Deloitte pins collaboration at 3 percent of Australian GDP

Shared electronic resources, social media, and video conferencing are a handful of tools that businesses in Australia are using to drive internal collaboration, according to the Collaborative Economy report.
Written by Aimee Chanthadavong, Contributor on

Technology has been rated as one of the top three enablers driving Australia's AU$46 billion collaborative economy, according to research by Deloitte.

The Collaborative Economy report (PDF), commissioned by Google Australia, found that 69 percent of respondents believe shared electronic resources are helping people be more collaborative, followed by 43 percent that equally believe more collaboration software and video conferencing are also effective tools in encouraging collaboration. Thirty-six percent of respondents ranked social media as another tool that drives collaboration.

The report defined collaboration as: "People communicating and working together and building on each other’s ideas to produce something new or do something differently. A collaborative organisation, for instance, unlocks the potential, capacity and knowledge of its people to generate value, innovation and improved productivity."

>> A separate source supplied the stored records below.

-- ==== Sys2Proof/Laws/HostMem.lean ====
section
/-!
SUPPORT. What the operations of Machine/HostMem.lean keep.
-/
set_option linter.unusedTactic false
set_option linter.unreachableTactic false
namespace Sys2Proof.Machine

theorem memOp_keeps {kl : List Piece} {k0 s : State} {rail pj seat : Nat}
    (km : [.seats, .tally] ⊆ kl)
    (kh : Keeps kl k0 s) : Keeps kl k0 (memOp s rail pj seat) := by
  refine Keeps.step ?_ kh km
  unfold memOp
  repeat' first
    | with_reducible exact Keeps.refl _ _
    | assumption
    | with_reducible refine chargeSeat_keeps (by decide) ?_
    | with_reducible refine bookOp_keeps (by decide) ?_

theorem memCharge_keeps {kl : List Piece} {k0 : State} {s : State} {seat : Nat} {line : Nat} {hub : Nat} {recv : Nat} {read : Bool} (km : [.seats, .tally] ⊆ kl)
    (kh : Keeps kl k0 s) : Keeps kl k0 (memCharge s seat line hub recv read) := by
  refine Keeps.step ?_ kh km
  unfold memCharge
  repeat' first
    | with_reducible exact Keeps.refl _ _
    | assumption
    | with_reducible refine memOp_keeps (by decide) ?_
    | with_reducible refine Keeps.ite ?_ ?_
    | split
    | dsimp only
    | (with_reducible refine Keeps.put ?_ ?_; rotate_left 1
       · (refine Only.intro fun kp khp => ?_; cases kp <;> first | with_reducible exact rfl | exact absurd (by decide) khp))
    | (with_reducible refine Keeps.set ?_ ?_; rotate_left 1
       · (refine Only.intro fun kp khp => ?_; cases kp <;> first | with_reducible exact rfl | exact absurd (by decide) khp))
    | split

theorem hostRead_keeps {kl : List Piece} {k0 : State} {p : Place} {pid : Option (BitVec 12)} {hpa : BitVec 64} {any : Bool} {ecc : Ecc} {s : State} (km : [.pins, .boot, .pkg, .lds, .seats, .extents, .mem, .coh, .fronds, .covs, .tally, .life, .log, .regs, .wire] ⊆ kl)
    (kh : Keeps kl k0 s) : Keeps kl k0 (hostRead p pid hpa any ecc s) := by
  refine Keeps.step ?_ kh km
  unfold hostRead
  repeat' first
    | with_reducible exact Keeps.refl _ _
    | assumption
    | with_reducible refine sendData_keeps (by decide) ?_
    | with_reducible refine accessDenied_keeps (by decide) ?_
    | with_reducible refine wakeHub_keeps (by decide) ?_
    | with_reducible refine countAccess_keeps (by decide) ?_
    | with_reducible refine raiseKeyAbsent_keeps (by decide) ?_
    | with_reducible refine memCharge_keeps (by decide) ?_
    | with_reducible refine arrive_keeps (by decide) ?_
    | with_reducible refine meetEntry_keeps (by decide) ?_
    | split
    | dsimp only
    | (with_reducible refine Keeps.put ?_ ?_; rotate_left 1
       · (refine Only.intro fun kp khp => ?_; cases kp <;> first | with_reducible exact rfl | exact absurd (by decide) khp))
    | (with_reducible refine Keeps.set ?_ ?_; rotate_left 1
       · (refine Only.intro fun kp khp => ?_; cases kp <;> first | with_reducible exact rfl | exact absurd (by decide) khp))
    | split

theorem bellLine_keeps {kl : List Piece} {k0 s : State} {n : Nat} {data : Line} {be : BitVec 64}
    (km : [.boot, .pkg, .lds, .rings, .tally, .life, .log, .regs] ⊆ kl)
    (kh : Keeps kl k0 s) : Keeps kl k0 (bellLine s n data be) := by
  refine Keeps.step ?_ kh km
  unfold bellLine
  repeat' first
    | with_reducible exact Keeps.refl _ _
    | assumption
    | with_reducible refine bellWrite_keeps (by decide) ?_

theorem hostWrite_keeps {kl : List Piece} {k0 : State} {p : Place} {pid : Option (BitVec 12)} {hpa : BitVec 64} {data : Line} {be : BitVec 64} {poison : Bool} {full : Bool} {s : State} (km : [.pins, .boot, .pkg, .lds, .seats, .extents, .mem, .coh, .fronds, .rings, .covs, .tally, .life, .log, .regs, .wire] ⊆ kl)
    (kh : Keeps kl k0 s) : Keeps kl k0 (hostWrite p pid hpa data be poison full s) := by
  refine Keeps.step ?_ kh km
  unfold hostWrite
  repeat' first
    | with_reducible exact Keeps.refl _ _
    | assumption
    | with_reducible refine sendDone_keeps (by decide) ?_
    | with_reducible refine accessDenied_keeps (by decide) ?_
    | with_reducible refine wakeHub_keeps (by decide) ?_
    | with_reducible refine countAccess_keeps (by decide) ?_
    | with_reducible refine raiseKeyAbsent_keeps (by decide) ?_
    | with_reducible refine bellLine_keeps (by decide) ?_
    | with_reducible refine memCharge_keeps (by decide) ?_
    | with_reducible refine arrive_keeps (by decide) ?_
    | with_reducible refine Keeps.ite ?_ ?_
    | split
    | dsimp only
    | (with_reducible refine Keeps.put ?_ ?_; rotate_left 1
       · (refine Only.intro fun kp khp => ?_; cases kp <;> first | with_reducible exact rfl | exact absurd (by decide) khp))
    | (with_reducible refine Keeps.set ?_ ?_; rotate_left 1
       · (refine Only.intro fun kp khp => ?_; cases kp <;> first | with_reducible exact rfl | exact absurd (by decide) khp))
    | split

Deloitte Access Economics director John O'Mahony said there are two main benefits to collaboration, with Australia's economic collaboration contributing to approximately 3 percent of the country's total GDP.

"By working together, people would save time and complete tasks faster, and by working together you could work more efficiently," he said.

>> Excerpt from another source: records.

theorem execCascadeResolution_keeps {kl : List Piece} {k0 : State} {id : BitVec 32} {s : State} {kt : State} (km : [.pins, .boot, .pkg, .lds, .seats, .extents, .mem, .coh, .fronds, .tables, .rings, .searches, .disp, .covs, .tally, .life, .log, .regs, .wire] ⊆ kl) (ke : execCascadeResolution id s = .next kt)
    (kh : Keeps kl k0 s) : Keeps kl k0 kt := by
  refine Keeps.step ?_ kh km
  unfold execCascadeResolution at ke
  cases ke
  repeat' first
    | with_reducible exact Keeps.refl _ _
    | assumption
    | with_reducible refine cascadeResolution_keeps (by decide) ?_
    | split
    | dsimp only

theorem execCascadeTimeout_keeps {kl : List Piece} {k0 : State} {id : BitVec 32} {s kt : State}
    (km : [.pins, .boot, .pkg, .lds, .seats, .extents, .mem, .coh, .fronds, .tables, .rings, .searches, .disp, .covs, .tally, .life, .log, .regs, .wire] ⊆ kl) (ke : execCascadeTimeout id s = .next kt)
    (kh : Keeps kl k0 s) : Keeps kl k0 kt := by
  refine Keeps.step ?_ kh km
  unfold execCascadeTimeout at ke
  cases ke
  repeat' first
    | with_reducible exact Keeps.refl _ _
    | assumption
    | with_reducible refine failSearch_keeps (by decide) ?_
    | with_reducible refine Keeps.ite ?_ ?_
    | split

theorem panWoken_keeps {kl : List Piece} {k0 : State} {s : State} {die : Nat} {pan : Nat} (km : [.fronds] ⊆ kl)
    (kh : Keeps kl k0 s) : Keeps kl k0 (panWoken s die pan) := by
  refine Keeps.step ?_ kh km
  unfold panWoken
  repeat' first
    | with_reducible exact Keeps.refl _ _
    | assumption
    | with_reducible refine modArr_keeps (by decide) ?_
    | with_reducible refine Keeps.ite ?_ ?_
    | split
    | dsimp only
    | (with_reducible refine Keeps.put ?_ ?_; rotate_left 1
       · (refine Only.intro fun kp khp => ?_; cases kp <;> first | with_reducible exact rfl | exact absurd (by decide) khp))
    | (with_reducible refine Keeps.set ?_ ?_; rotate_left 1
       · (refine Only.intro fun kp khp => ?_; cases kp <;> first | with_reducible exact rfl | exact absurd (by decide) khp))
    | split

theorem execCrozierWake_keeps {kl : List Piece} {k0 : State} {die : BitVec 3} {pan : BitVec 9} {s : State} {kt : State} (km : [.fronds] ⊆ kl) (ke : execCrozierWake die pan s = .next kt)
    (kh : Keeps kl k0 s) : Keeps kl k0 kt := by
  refine Keeps.step ?_ kh km
  unfold execCrozierWake at ke
  cases ke
  repeat' first
    | with_reducible exact Keeps.refl _ _
    | assumption
    | with_reducible refine panWoken_keeps (by decide) ?_
    | split
    | dsimp only

theorem runFrond_keeps {kl : List Piece} {k0 : State} {s : State} {id : Nat} {r : FRes} (km : [.pins, .boot, .pkg, .lds, .seats, .extents, .mem, .coh, .fronds, .tables, .rings, .searches, .disp, .covs, .tally, .life, .log, .regs, .wire] ⊆ kl)
    (kh : Keeps kl k0 s) : Keeps kl k0 (runFrond s id r) := by
  refine Keeps.step ?_ kh km
  unfold runFrond
  repeat' first
    | with_reducible exact Keeps.refl _ _
    | assumption
    | with_reducible refine localResult_keeps (by decide) ?_
    | with_reducible refine panWoken_keeps (by decide) ?_
    | with_reducible refine nearDataRead_keeps (by decide) ?_
    | with_reducible refine Keeps.foldl ?_ (fun _ _ => ?_)
    | with_reducible refine Keeps.foldl1 ?_ (fun _ _ => ?_)

theorem runOut_keeps {kl : List Piece} {k0 : State} {s : State} {id : Nat} (km : [.pins, .boot, .pkg, .lds, .seats, .extents, .mem, .coh, .fronds, .tables, .rings, .searches, .disp, .covs, .tally, .life, .log, .regs, .wire] ⊆ kl)
    (kh : Keeps kl k0 s) : Keeps kl k0 (runOut s id) := by
  refine Keeps.step ?_ kh km
  unfold runOut
  repeat' first
    | with_reducible exact Keeps.refl _ _
    | assumption
    | with_reducible refine cascadeResolution_keeps (by decide) ?_
    | with_reducible refine runFrond_keeps (by decide) ?_
    | with_reducible refine failSearch_keeps (by decide) ?_
    | with_reducible refine Keeps.foldl ?_ (fun _ _ => ?_)
    | with_reducible refine Keeps.foldl1 ?_ (fun _ _ => ?_)
    | split
    | dsimp only
    | (with_reducible refine Keeps.put ?_ ?_; rotate_left 1
       · (refine Only.intro fun kp khp => ?_; cases kp <;> first | with_reducible exact rfl | exact absurd (by decide) khp))
    | (with_reducible refine Keeps.set ?_ ?_; rotate_left 1
       · (refine Only.intro fun kp khp => ?_; cases kp <;> first | with_reducible exact rfl | exact absurd (by decide) khp))
    | split

theorem execTagRestore_keeps {kl : List Piece} {k0 : State} {die : BitVec 3} {pan : BitVec 9} {s kt : State}
    (km : [.fronds] ⊆ kl) (ke : execTagRestore die pan s = .next kt)
    (kh : Keeps kl k0 s) : Keeps kl k0 kt := by
  refine Keeps.step ?_ kh km
  unfold execTagRestore at ke
  cases ke
  repeat' first
    | with_reducible exact Keeps.refl _ _
    | assumption
    | with_reducible refine modArr_keeps (by decide) ?_

theorem execRowRepairRecord_keeps {kl : List Piece} {k0 : State} {die : BitVec 3} {row : BitVec 22} {s : State} {kt : State} (km : [.boot, .pkg, .lds, .fronds, .tally, .life, .log] ⊆ kl) (ke : execRowRepairRecord die row s = .next kt)
    (kh : Keeps kl k0 s) : Keeps kl k0 kt := by
  refine Keeps.step ?_ kh km
  unfold execRowRepairRecord at ke
  cases ke
  repeat' first
    | with_reducible exact Keeps.refl _ _
    | assumption
    | with_reducible refine finishRepair_keeps (by decide) ?_
    | with_reducible refine Keeps.ite ?_ ?_
    | split
    | dsimp only
    | (with_reducible refine Keeps.put ?_ ?_; rotate_left 1
       · (refine Only.intro fun kp khp => ?_; cases kp <;> first | with_reducible exact rfl | exact absurd (by decide) khp))
    | (with_reducible refine Keeps.set ?_ ?_; rotate_left 1
       · (refine Only.intro fun kp khp => ?_; cases kp <;> first | with_reducible exact rfl | exact absurd (by decide) khp))
    | split

theorem needOthers_keeps {kl : List Piece} {k0 s : State} {line hub : Nat} {kt : State} (km : [.boot, .pkg, .lds, .coh, .life, .log, .wire] ⊆ kl)
    (ke : needOthers s line hub = some kt) (kh : Keeps kl k0 s) : Keeps kl k0 kt := by
  have h : ∀ (l : List Nat) (r : Option State), (∀ u, r = some u → Keeps kl k0 u) →
      ∀ u, l.foldl (fun r h => match needAt (r.getD s) line h false with | some s' => some s' | none => r) r = some u → Keeps kl k0 u := by
    intro l
    induction l with
    | nil => exact fun r hr => hr
    | cons x xs ih =>
      intro r hr
      refine ih _ fun u hu => ?_
      dsimp only at hu
      split at hu
      · next e => cases hu; exact needAt_keeps km e (Keeps.getD kh hr)
      · exact hr u hu
  exact h _ none (by simp) kt ke

theorem askOwn_keeps {kl : List Piece} {k0 : State} {s : State} {line : Nat} {hub : Nat} {a : Nat} (km : [.pins, .boot, .pkg, .lds, .seats, .extents, .mem, .coh, .fronds, .covs, .tally, .life, .log, .regs, .wire] ⊆ kl)
    (kh : Keeps kl k0 s) : Keeps kl k0 (askOwn s line hub a) := by
  refine Keeps.step ?_ kh km
  unfold askOwn
  repeat' first
    | with_reducible exact Keeps.refl _ _
    | assumption
    | with_reducible refine arrive_keeps (by decide) ?_
    | with_reducible refine Keeps.ite ?_ ?_
    | split

theorem ownLine_keeps {kl : List Piece} {k0 : State} {s : State} {line : Nat} {hub : Nat} {a : Nat} (km : [.pins, .boot, .pkg, .lds, .seats, .extents, .mem, .coh, .fronds, .covs, .tally, .life, .log, .regs, .wire] ⊆ kl)
    (kh : Keeps kl k0 s) : Keeps kl k0 (ownLine s line hub a).1 := by
  refine Keeps.step ?_ kh km
  unfold ownLine
  repeat' first
    | with_reducible exact Keeps.refl _ _
    | assumption
    | with_reducible refine setCopy_keeps (by decide) ?_
    | with_reducible refine askOwn_keeps (by decide) ?_
    | split
    | dsimp only
    | (with_reducible refine Keeps.put ?_ ?_; rotate_left 1
       · (refine Only.intro fun kp khp => ?_; cases kp <;> first | with_reducible exact rfl | exact absurd (by decide) khp))
    | (with_reducible refine Keeps.set ?_ ?_; rotate_left 1
       · (refine Only.intro fun kp khp => ?_; cases kp <;> first | with_reducible exact rfl | exact absurd (by decide) khp))
    | split

theorem countUp_keeps {kl : List Piece} {k0 : State} {s : State} {line : Nat} {hub : Nat} {die : Nat} {word : Nat} (km : [.pins, .boot, .pkg, .lds, .mem, .coh, .fronds, .covs, .tally, .life, .log, .regs, .wire] ⊆ kl)
    (kh : Keeps kl k0 s) : Keeps kl k0 (countUp s line hub die word) := by
  refine Keeps.step ?_ kh km
  unfold countUp
  repeat' first
    | with_reducible exact Keeps.refl _ _
    | assumption
    | with_reducible refine bufPut_keeps (by decide) ?_
    | with_reducible refine invAll_keeps (by decide) ?_
    | with_reducible refine dirtied_keeps (by decide) ?_
    | with_reducible refine capCheck_keeps (by decide) ?_
    | with_reducible refine storeLine_keeps (by decide) ?_
    | with_reducible refine Keeps.foldl ?_ (fun _ _ => ?_)
    | with_reducible refine Keeps.foldl1 ?_ (fun _ _ => ?_)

"But the cost of collaboration is recognising sometimes when people try to collaborate it's going to be about wasting time and distracting others, which costs the economy about AU$5.4 billion a year, but that's a necessary cost of collaboration."

The report also revealed there's still AU$9.3 billion of potential collaboration that has yet to be unlocked, placing pressure on more Australian workplaces to be more collaborative. According to O'Mahony, workplace culture or management culture drives 45.8 percent of collaboration amongst organisations today, and it's an opportunity that more businesses need to look at.  

One company that that has been able build its success so far on collaboration is New Zealand-based start-up Xero. 

Chris Ridd, Xero Australia and New Zealand managing director, said the company has built its entire product offering based on the concept of collaboration.

"The collaboration culture certainly within Xero is driven from the top down. We're all about sharing information and sharing ideas to ensure we don't have to corporate structure and politics, or islands of information. Even in some cases, I find it amusing our CEO Rod Drury is transparent too," he said.

Ridd explained that the company's recent decision to rollout and replace Office 365 with Google apps at the end of December last year has helped spawn new ways of collaboration.

"It was a big shift, and initially we really struggled to move to Gmail. But about three months down the track it started to click, and now we have the whole notion of working anywhere, anytime, any devices, and it lends itself to making everything now accessible in the cloud," he said, highlighting the company's focus on change management really eased the company into adopting the new technology.

The report also identified there's a direct correlation between how collaborative a business is and its business performance.

"We asked the respondents how critical is collaboration in your organisation, and it came back quite obviously that organisations that valued collaboration were growing faster than their competitors. Businesses that were growing at the same pace as the competitors found collaboration was somewhat important, and the businesses that were struggling or growing slower than their competitors, 20 percent were saying collaboration wasn't important," O'Mahony said.